The verb for the earnings-related word is found:
e_words = [w for w in doc if w.text in earnings_words]
def get_verb(w):
h = w
while True:
if h.pos_ == 'VERB' and h.dep_ != 'aux':
break
h = h.head
return h
e_verbs = {w:get_verb(w) for w in e_words}
for e, v in e_verbs.items():
print(e.text, v.text)
earnings increase
The verb for the forward-looking word is similarly found:
f_words = [w for w in doc if w.text in forward_words]
f_verbs = {w:get_verb(w) for w in f_words}
for f, v in f_verbs.items():
print(f.text, v.text)
will increase
Because "earnings" (the earnings-related word) and "will" (the forward-looking word) share the verb "increase", we can understand that the forward-looking language is being used to discuss the earnings-related topic.
Note that we ignored verbs with dependency "aux" in the above. Auxiliary verbs modify other verbs; they are not the principal verb of the subject-verb pair that we are looking for. However, auxiliary verbs are important because they help us verify forward-looking language. English does not have a formal future tense. Rather, future actions are indicated by auxiliary phrases. For instance, "this year's earnings increase" is in the present tense whereas "next year's earnings will increase". In the latter case, the verb "increase" is modified by the auxiliary verb "will". Auxiliary verbs do not always indicate a future tense; their presence is more nuanced. For example:
sent1 = 'XYZ had expected earnings to increase last year.'
sent2 = 'XYZ expected earnings to increase next year.'
In sent1
, "had" modifies "expected" to place it in the past tense. In sent2
, the lack of a auxiliary modifier on "expected" leaves it in the present tense; because "expected" is understood to be about future events, we know that the present tense of this word discusses future events.

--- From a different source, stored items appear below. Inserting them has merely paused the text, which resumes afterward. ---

-- ==== Sys2Proof/Machine/Triad.lean ====
section
/-! DEFINITION. Triads: odd cores, retirement, resynchronisation and pair recovery (R178 to R188), the
platform (R179), restart (R132). -/

namespace Sys2Proof.Machine

/-- The cores of a triad that are live, by the bits of `TR_STAT.LIVE`. -/
def State.liveCores (s : State) (t : Triad) : List Nat :=
  (List.range 3).filter fun k => (s.getF (Fd.TR_STAT_LIVE t.idx)).testBit k

/-- The lowest-numbered live core: the donor, or the lead of a recovery (R183, R187). -/
def State.leadCore (s : State) (t : Triad) : Nat := (s.liveCores t).headD 0

/-- The triad is unsplit and its cores retire instructions, be it the one of a debug step (R181, R191). -/
def State.voting (s : State) (t : Triad) : Bool :=
  s.alive (t.mach 0) && !s.split t && !s.triadStopped t && (!s.isF (Fd.TR_STAT_HALTED t.idx) || (s.mach (t.mach 0)).step)
    && s.getF Fd.SLEEP_STAT_STATE < 2

/-- The record of an event of the vote gate (R184, R187, R197). -/
def State.recordEvent (s : State) (t : Triad) (core kind : Nat) (pair retired : Bool) : State :=
  let s := s.setR (Rg.TR_EVT t.idx)
    (BitVec.ofNat 32 (core + kind * 16 + b2n pair * 2 ^ 8 + b2n retired * 2 ^ 9 + 2 ^ 31))
  let s := s.setR (Rg.TR_EVT_PC t.idx) (s.mach (t.mach 0)).pc
  s.modTri t fun x => { x with evtStamp := s.tt.clk }

/-- The odd-event count of a core (R188). -/
def coreCnt (t : Triad) (core : Nat) : Fd :=
  match core with
  | 0 => Fd.TR_CORE_CNT_ODD0 t.idx
  | 1 => Fd.TR_CORE_CNT_ODD1 t.idx
  | _ => Fd.TR_CORE_CNT_ODD2 t.idx

/-- Whether an odd event of a core, this one included, reaches the retirement limit (R188). -/
def State.retires (s : State) (t : Triad) (core : Nat) : Bool :=
  let lim := s.getF (Fd.TR_CFG_RETIRE_LIM t.idx)
  let recent := (s.tri t).oddTimes.filter fun p => p.1 == core && s.now - p.2 ≤ 1000000000
  lim != 0 && lim ≤ recent.length + 1

/-- An odd event of a core (R184, R188): recorded and counted; the core is retired, or its
resynchronisation starts. -/
def State.oddEvent (s : State) (t : Triad) (core kind : Nat) : State :=
  let ret := s.retires t core
  let s := (s.recordEvent t core kind false ret).incF (coreCnt t core)
  let s := s.modTri t fun x => { x with
    oddTimes := (core, s.now) :: x.oddTimes.filter fun p => s.now - p.2 ≤ 1000000000
    evtTime := s.now }
  let live := s.getF (Fd.TR_STAT_LIVE t.idx)
  let s := s.setF (Fd.TR_STAT_LIVE t.idx) (if live.testBit core then live - 2 ^ core else live)
  if ret then
    let s := ((s.setBitF (Fd.TR_STAT_RETIRED t.idx) core).setF (Fd.TR_STAT_MODE t.idx) 2).offF (Fd.TR_STAT_ODD t.idx)
    s.modTri t fun x => { x with phase := .normal }
  else
    let s := (s.setF (Fd.TR_STAT_MODE t.idx) 1).setF (Fd.TR_STAT_ODD t.idx) core
    s.modTri t fun x => { x with phase := .copying core }

/-- An odd event of a core with its sources: `src`, and SB1 when it retires the core (R188). -/
def State.oddRaises (s : State) (t : Triad) (core kind src : Nat) : State :=
  let ret := s.retires t core
  let s := (s.oddEvent t core kind).raise src (.triad t)
  if ret then s.raise 1 (.triad t) else s

/-- A core becomes odd in TRIPLE mode (R181, R182). -/
def State.becomeOdd (s : State) (t : Triad) (core kind : Nat) : State := s.oddRaises t core kind 0

/-- Pair recovery begins (R187): the source is set, and its reaction waits for the release. DESIGN CHOICE (log 104): MODE, ODD
and LIVE of `TR_STAT` keep their values until the release; the spec gives MODE at the release only. -/
def State.startRecovery (s : State) (t : Triad) (kind src : Nat) : State :=
  let lead := s.leadCore t
  let s := s.recordEvent t lead kind true false
  let s := s.modTri t fun x => { x with phase := .recovery lead src, evtTime := s.now }
  s.setSticky src (.triad t)

/-- A debug halt takes hold (R190). -/
def State.debugHalt (s : State) (t : Triad) : State :=
  (s.onF (Fd.TR_STAT_HALTED t.idx)).modTri t fun x => { x with haltPend := false }

/-- A halt that was held until the release (R190). -/
def State.heldHalt (s : State) (t : Triad) : State := if (s.tri t).haltPend then s.debugHalt t else s

/-- The duration from the event to the release (R197). -/
def State.recordDuration (s : State) (t : Triad) : State :=
  s.setF (Fd.TR_LAST_RESYNC_DURATION t.idx) (s.now - (s.tri t).evtTime)

/-- The triad leaves reset (R132): its machines start at the restart entry point. -/
def State.triadRelease (s : State) (t : Triad) : State :=
  let pc := match s.image, t with
    | some i, .a => i.restartA
    | some i, .b => i.restartB
    | none, _ => 0
  let s := s.clrRstBit (.triad t)
  let s := { s with rst := { s.rst with lastRel := insertNat (Blk.triad t).gen s.now s.rst.lastRel } }
  State.each (fun m s => s.setMach m (s.freshMach s.vbase (pc &&& 0xFFFF_FFFC))) (s.machsOf t) s

end Sys2Proof.Machine
end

What remains is to determine whether the forward-looking statement about an earnings-related topic is being given by management. We don't, for instance, wish to include forecasts made by analysts. To determine the speaker in the sentence, we need to find other subjects in the sentence. The word "earnings" in sent
is the subject for "increase" whereas the noun phrase "XYZ" is the subject for "announced". These two verbs are linked together (they are causal compliments). We begin by mapping each verb to a subject:
def get_subjMap(doc):
subj_map = {}
for s in doc.sents:
for w in s:
if w.dep_ == 'nsubj':
subj_map.update({w.head: w})
return subj_map
subj_map = get_subjMap(doc)
for v, w in subj_map.items():
print(w, v)
XYZ announced earnings increase
Then, starting at the verb we discovered earlier (and saved in e_verbs
), we look for related subject-verb phrases.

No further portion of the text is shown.